The present method permits isolation of smooth muscle cells from a single cremasteric arteriole. These cells seem to retain the contractile phenotype, alpha-adrenergic signaling cascade, membrane potential, and K+ conductances described for the donor arteriole. Correlating the functional and electrophysiological properties of these smooth muscle cells to in situ and in vitro studies of their donor arterioles should provide a useful extension for understanding the physiology, pathophysiology, biophysics, and cell biology of the microcirculation in skeletal muscle.
本研究的目的是开发一种从单个提睾肌小动脉中分离出有活力的小动脉肌细胞的方法,这些细胞保留供体微血管的收缩和电生理表型。
从小鼠和大鼠的提睾肌中手工分离出小动脉,在含有100微摩尔/升钙离子、10微摩尔/升硝普钠和1毫克/毫升白蛋白的溶液中,于37℃下,先在木瓜蛋白酶和二硫苏糖醇中孵育35分钟,然后在胶原酶、弹性蛋白酶和大豆胰蛋白酶抑制剂中孵育10至25分钟,使其解离。

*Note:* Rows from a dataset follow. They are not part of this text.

-- ==== Sys2Proof/Machine/MatrixEngine.lean ====
section
/-! DEFINITION. Sys2Proof/Machine/MatrixEngine.lean: the matrix array: block reads, starts, products, drains and completions (R274 to
R285, R64 to R66, R405). -/

namespace Sys2Proof.Machine
open Sys2Proof

/-! ### Fields and places -/

/-- The A and B formats and their slot extents (R262, R278); 0 for any other type. -/
def tileExtent (t : Nat) : Nat :=
  match t with
  | 0x02 | 0x03 => 64
  | 0x04 | 0x05 | 0x16 | 0x17 => 128
  | 0x06 | 0x07 => 160
  | 0x08 | 0x18 => 256
  | _ => 0
/-- The drain types (R278). -/
def drainType (t : Nat) : Bool :=
  [0x00, 0x02, 0x03, 0x04, 0x05, 0x06, 0x07, 0x08, 0x10, 0x16, 0x17, 0x18, 0x0A].contains t
/-- The length of a K-block (R64, R278). -/
def MOp.kblock (o : MOp) : Nat := if tyWidth o.ta = 16 && tyWidth o.tb = 16 then 16 else 32
/-- K-blocks of an operation. -/
def MOp.kblocks (o : MOp) : Nat := (o.k + o.kblock - 1) / o.kblock
/-- Bytes of one destination row (R280). -/
def MOp.rowBytes (o : MOp) : Nat := o.n * tyWidth o.dt / 8
/-- The party of an operation's pushing group. -/
def MOp.party (s : State) (o : MOp) : Party := partyOf s o.grp
/-- An operation of a bank content. -/
def State.mop? (s : State) (c u : Nat) : Option MOp := kget (s.cont c).mq u
/-- Changes an operation. -/
def State.modMOp (s : State) (c u : Nat) (f : MOp → MOp) : State := s.modCont c fun x => { x with mq := kmod x.mq u f }

/-- Checks one destination row (R223, R198). An add-on-store accesses each element as an atomic. -/
def rowChk (s : State) (o : MOp) (m : Nat) : EngR :=
  let a := (o.daddr + m * o.dstride) % 2 ^ 64
  if o.aos && o.dt = 0x0A && a % 16 ≠ 0 then .bounds
  else engChk s (o.party s) (if o.aos then 3 else 2) o.dsp a o.rowBytes
/-- Joins rows in either kind of space; the first failure stands. -/
def rowsJoin : List EngR → EngR
  | [] => .glob []
  | r :: t =>
    match r, rowsJoin t with
    | .glob a, .glob b => .glob (a ++ b)
    | .keys a, .keys b => .keys (a ++ b)
    | .keys a, .glob [] => .keys a
    | .glob _, x => x
    | .keys _, x => x
    | x, _ => x
/-- The destination of a drain, row after row. -/
def dstChk (s : State) (o : MOp) : EngR := rowsJoin ((List.range o.m).map (rowChk s o))
/-- A destination byte lies outside the device, by translation (R259, R276). -/
def dstOff (s : State) (o : MOp) : Bool :=
  o.dsp = 0 && placesOff (rangePlaces s (o.party s)
    ((List.range o.m).map fun m => ((o.daddr + m * o.dstride) % 2 ^ 64, o.rowBytes)))

/-! ### MATRIX_BLOCK_READ -/

/-- The fields that R275 reserves are zero, and the drain options fit together (R276). -/
def blockOk (s : State) (o : MOp) : Bool :=
  bf (o.dw 0) 47 33 = 0 && bf (o.dw 1) 63 53 = 0 && bf (o.dw 3) 63 32 = 0 && o.dw 6 = 0#64 && o.dw 7 = 0#64
    && decide (o.dsp ≤ 3) && (o.dr || !(o.be || o.aos)) && !(o.be && dstOff s o)
/-- The formats are accepted (R276, R278). -/
def formatOk (o : MOp) : Bool :=
  tileExtent o.ta ≠ 0 && tileExtent o.tb ≠ 0 && drainType o.dt && !(o.mxa && tyWidth o.ta = 16)
    && !(o.mxb && tyWidth o.tb = 16) && (!o.aos || o.dt = 0x00 || o.dt = 0x0A)
/-- The shape fits (R276). -/
def shapeOk (c : Cont) (o : MOp) : Bool :=
  decide (o.k ≤ min (tileExtent o.ta) (tileExtent o.tb))
    && (!c.fwr o.ct || (o.regions c).all fun t => decide (t < 4) && c.fwr t)
    && (!o.dr || (o.n * tyWidth o.dt % 8 = 0 && o.dstride % 8 = 0 && decide (o.rowBytes ≤ o.dstride)
      && !(o.aos && o.dt = 0x0A && o.daddr % 16 ≠ 0)))
    && (!o.bypass || (tileExtent o.dt ≠ 0 && decide (o.n ≤ tileExtent o.dt)))
/-- The checks of a block that was read (R276): 0 when it passes. -/
def blockStatus (s : State) (c : Cont) (o : MOp) : Nat :=
  if !blockOk s o then 0x01
  else if !formatOk o then 0x02
  else if decide (5 ≤ o.rm) || (o.rm = 4 && !srAllowed o.dt) then 0x03
  else if !shapeOk c o then 0x04
  else if (o.srcSlots ++ (if o.bypass then [o.byslot] else [])).any fun k => !c.claimed k then 0x05
  else 0
/-- The oldest operation of a content whose block has not been read. -/
def unreadHead (c : Cont) : Option (Nat × MOp) := c.mq.find? fun (e : Nat × MOp) => e.2.stage = .pushed
/-- The operation as its block read leaves it (R274, R276); none while the block cannot be read. The record of a block that
was not clean has TAG as far as it read clean (log entry 135), and an entry that carries a mark names no block (R287; log
entry 134). -/
def readOp (s : State) (c : Cont) (o : MOp) : Option MOp :=
  match c.at? with
  | none => none
  | some (core, _) =>
    let bad (st : Nat) : MOp := { o with status := st, stage := .finished, core := core }
    if o.mark ≠ 0 then some (bad 0x0A)
    else if !valOk o.val then some (bad 0x01)
    else
      match readBlk s (o.party s) (grpCore s o.grp) (valSp o.val) (valAddr o.val) 64 with
      | .wait => none
      | .fault => some (bad 0x08)
      | .poison _ ws _ => some { bad 0x0A with blk := ws }
      | .ok ws =>
        let o : MOp := { o with blk := ws, core := core }
        let st := blockStatus s c o
        some (if st = 0 then { o with stage := .queued } else { o with status := st, stage := .finished })
/-- Operations of a bank whose blocks have been read and that have not started: QCNT (R268). -/
def Cont.waitingOps (c : Cont) : Nat := (c.mq.filter fun (e : Nat × MOp) => e.2.stage = .queued).length
/-- The block read that is due for a content: the matrix queue holds 32 operations (R268, R274). -/
def blockDue (s : State) (k : Nat) : Option (Nat × MOp) :=
  match if 32 ≤ (s.cont k).waitingOps then none else unreadHead (s.cont k) with
  | some (u, o) => (readOp s (s.cont k) o).map fun x => (u, x)
  | none => none
/-- MATRIX_BLOCK_READ (R274, R276). -/
def execMatrixBlockRead (k : Nat) (s : State) : Out :=
  guardEv "MATRIX_BLOCK_READ" (blockDue s k).isSome
    (match blockDue s k with
      | some x => s.modMOp k x.1 fun _ => x.2
      | none => s)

从提睾肌小动脉中酶解分离出的单个平滑肌细胞群体呈现出细长的梭形形态,质膜完整,这通过钙黄绿素的保留、乙锭同二聚体-1的排除以及高膜电阻得以证明(大鼠细胞的膜电阻为11±0.8千兆欧,n = 36;仓鼠细胞的膜电阻为8±0.6千兆欧,n = 21:p < 0.05)。通过移液管施加去甲肾上腺素(10纳摩尔至100微摩尔),肌细胞以浓度依赖的方式收缩。10微摩尔酚妥拉明、1微摩尔硝普钠、1微摩尔硝苯地平或无钙培养基可抑制细胞对1微摩尔去甲肾上腺素的缩短反应。通过穿孔膜片钳方法记录的膜片钳细胞的静息膜电位,大鼠细胞为-48±1毫伏(n = 47),仓鼠细胞为-44±2.8毫伏(n = 14)(p > 0.05)。在从-60毫伏到更正电位的逐步去极化脉冲期间,观察到电压依赖性钾电流家族。电压门控钾通道和ATP敏感性钾通道的阻滞剂(分别为3毫摩尔4-氨基吡啶和1微摩尔格列本脲)抑制膜钾电导,增加膜电阻,并使细胞分别去极化20±4毫伏(n = 8)和14±3毫伏(n = 6)。
本方法允许从单个提睾肌小动脉中分离出平滑肌细胞。这些细胞似乎保留了供体小动脉所描述的收缩表型、α-肾上腺素能信号级联、膜电位和钾电导。将这些平滑肌细胞的功能和电生理特性与其供体小动脉的原位和体外研究相关联,应该为理解骨骼肌微循环的生理学、病理生理学、生物物理学和细胞生物学提供一个有用的扩展。